Author: Nathan Willis

Google announced this week a “technology preview” of its new OCRopus optical character recognition (OCR) project. OCRopus is an open source system incorporating existing code from Google’s Tesseract OCR engine, with plans to build new components where required. The company will deploy OCRopus to aid in scanning material for its book search service.

Google will be working with the Image Understanding and Pattern Recognition (IUPR) research group at the German Research Center for Artificial Intelligence (DFKI), employing three graduate students or postdocs. IUPR’s Thomas Breuel will head up the project.

The announcement enumerates several specific software components: the Tesseract engine, the hOCR HTML-based output format, the Recognition by Adaptive Subdivision of Transformation Space (RAST) page layout analysis algorithm, a handwriting-recognition library, and an English language recognition module. Although English is the only language supported at this time, the project’s FAQ affirms its intent to eventually support any language, script, and character set.

We reviewed Tesseract in September, and found it to be vastly superior to other open source character recognition libraries.

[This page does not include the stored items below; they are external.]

-- ==== Sys2Proof/Machine/Region.lean ====
section
/-! DEFINITION. Sys2Proof/Machine/Region.lean: the ebb region table that the package-services unit keeps (R300), and status words
of engine commands (R250). -/

namespace Sys2Proof.Machine
open Config

/-! ### Frozen ranges (R304, R305) -/

def pieceSize : Nat := 0x10000

/-- A physical address lies in a frozen range (R305). -/
def State.frozenAt (s : State) (pa : Nat) : Bool :=
  s.moorings.toList.any fun k => match k.drain with
    | some d => d.pieces.contains (pa / pieceSize * pieceSize)
    | none => false

def State.frozenIn (s : State) (pa n : Nat) : Bool := s.frozenAt pa || s.frozenAt (pa + n - 1)

/-- A write of the Pilot's or of a unit's own tables; into a frozen range it does not perform (R305; log 37). -/
def State.putOwn (s : State) (pa : Nat) (bs : List Byte) : State := if s.frozenIn pa bs.length then s else s.putClean pa bs

/-! ### The region table (R300) -/

/-- The physical address of byte k of entry i of a mooring's region table, if it is mapped. -/
def State.regionPa (s : State) (m i k : Nat) : Option Nat := s.moorPa m ((s.moor m).ebbtab.toNat + 128 * i + k)

/-- An entry that counts as inactive. -/
def Region.off : Region := ⟨0, 0, false, false, false, 0, Vector.replicate 16 0⟩

/-- Entry i as it stands in memory. A VBASE in the own-scratchpad window counts as inactive (R447). -/
def State.readRegion (s : State) (m i : Nat) : Region :=
  match s.regionPa m i 0 with
  | none => Region.off
  | some pa =>
    let fl := s.num (pa + 12) 1
    let vb := s.num pa 8
    let words := s.num (pa + 8) 4
    ⟨vb, words, fl % 2 == 1 && decide (spadBytes ≤ vb) && decide (0 < words), fl / 2 % 2 == 1, fl / 4 % 2 == 1,
      s.num (pa + 13) 3, Vector.ofFn fun (j : Fin 16) => BitVec.ofNat 32 (s.num (pa + 64 + 4 * j.val) 4)⟩

/-- The bytes of a table write: among the writes of this cycle (R268), or now where these have performed. -/
def State.tableWrite (s : State) (m pa : Nat) (bs : List Byte) : State :=
  if s.frozenIn pa bs.length then s
  else if s.phase < 7 then
    { s with
      accesses := s.accesses ++ [⟨s.nextId, s.now, .late (some m), .phys pa, .store bs (bs.map fun _ => false) none, true, false, .any, 6, s.now, s.nextId⟩]
      nextId := s.nextId + 1 }
  else s.putClean pa bs

/-- The unit writes SW and LAST of an entry back to the table. -/
def State.writeRegion (s : State) (m i : Nat) : State :=
  match (s.moor m).regions[i]?, s.regionPa m i 0 with
  | some r, some pa =>
    let fl := s.num (pa + 12) 1
    let fl' := fl - fl / 4 % 2 * 4 + (if r.sw then 4 else 0)
    s.tableWrite m (pa + 12) (BitVec.ofNat 8 fl' :: natBytes 3 r.last)
  | _, _ => s

/-- Changes an entry that the unit keeps, and writes it back. -/
def State.updRegion (s : State) (m i : Nat) (f : Region → Region) : State :=
  (s.updMoor m fun k => { k with regions := k.regions.modify i f }).writeRegion m i

/-- The unit reads the table: LAST becomes `GSTEP`, in its copy and in the table. -/
def State.readRegions (s : State) (m : Nat) : State :=
  let g := (s.moor m).gstep.toNat % 2 ^ 24
  let rs := (List.range 16).map fun i => { s.readRegion m i with last := g }
  let s1 := s.updMoor m fun k => { k with regions := rs }
  (List.range 16).foldl (fun t i => t.writeRegion m i) s1

/-! ### Status of commands (R250) -/

def EClass.code : EClass → Nat
  | .mesh => 0
  | .copy => 1
  | .six => 2
  | .coll => 3
  | .cloys => 4
  | .nm => 5
  | .pkg => 6

def CmdSt.code : CmdSt → Nat
  | .none => 0
  | .waiting => 1
  | .running => 2
  | .done => 3
  | .faulted => 4
  | .part => 5

/-- The commands that a core issued to a unit, oldest first. -/
def State.unitCmds (s : State) (core cls inst : Nat) : List Cmd :=
  s.cmds.filter fun c => c.core == core && c.cls.code == cls && c.inst == inst

/-- The last 8 of them. -/
def lastEight {α : Type} (l : List α) : List α := l.drop (l.length - 8)

/-- The status word of the most recent of the last 8 commands of a unit with a block address. -/
def State.statusWord (s : State) (core cls inst block : Nat) : Word :=
  match (lastEight (s.unitCmds core cls inst)).reverse.find? fun c => c.block == block with
  | none => 0
  | some c => BitVec.ofNat 64 (2 ^ 63 + c.st.code * 2 ^ 60 + c.fl.toNat % 64 * 2 ^ 40 + c.code % 256 * 2 ^ 32 + c.doneBytes % 2 ^ 32)

end Sys2Proof.Machine
end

Despite its capabilities, though, Tesseract in its present form is extremely limited: command-line only, requiring a very specific input image format, restricted to a small, Latin-alphabet character set, and unable to recognize page layout. Many of these shortcomings appear to be addressed in the OCRopus project’s plans.

Given Google’s goal of using OCRopus in its book scanning project, it remains to be seen whether the resulting code will be a GUI-driven, interactive application like Kooka or something more suited for automated scanning of large volumes. The project road map indicates an alpha-quality release scheduled for the third quarter of 2007, and a 1.0 release next year.

The current code base is available through anonymous Subversion checkout. It is C++ and Python code targeted at x86 Ubuntu Linux systems. The project’s wiki has a Getting Started page to assist interested users in setting up the proper build environment, compiling the code, and running simple tests.

If that proves problematic, in the meantime online demos are available through the IUPR’s OCRopus Web site. As of today, the best place to read more about the project is at its Google Code page — the documentation and announcement both link to an off-site project home page at ocropus.org, but it appears to be down, at least temporarily.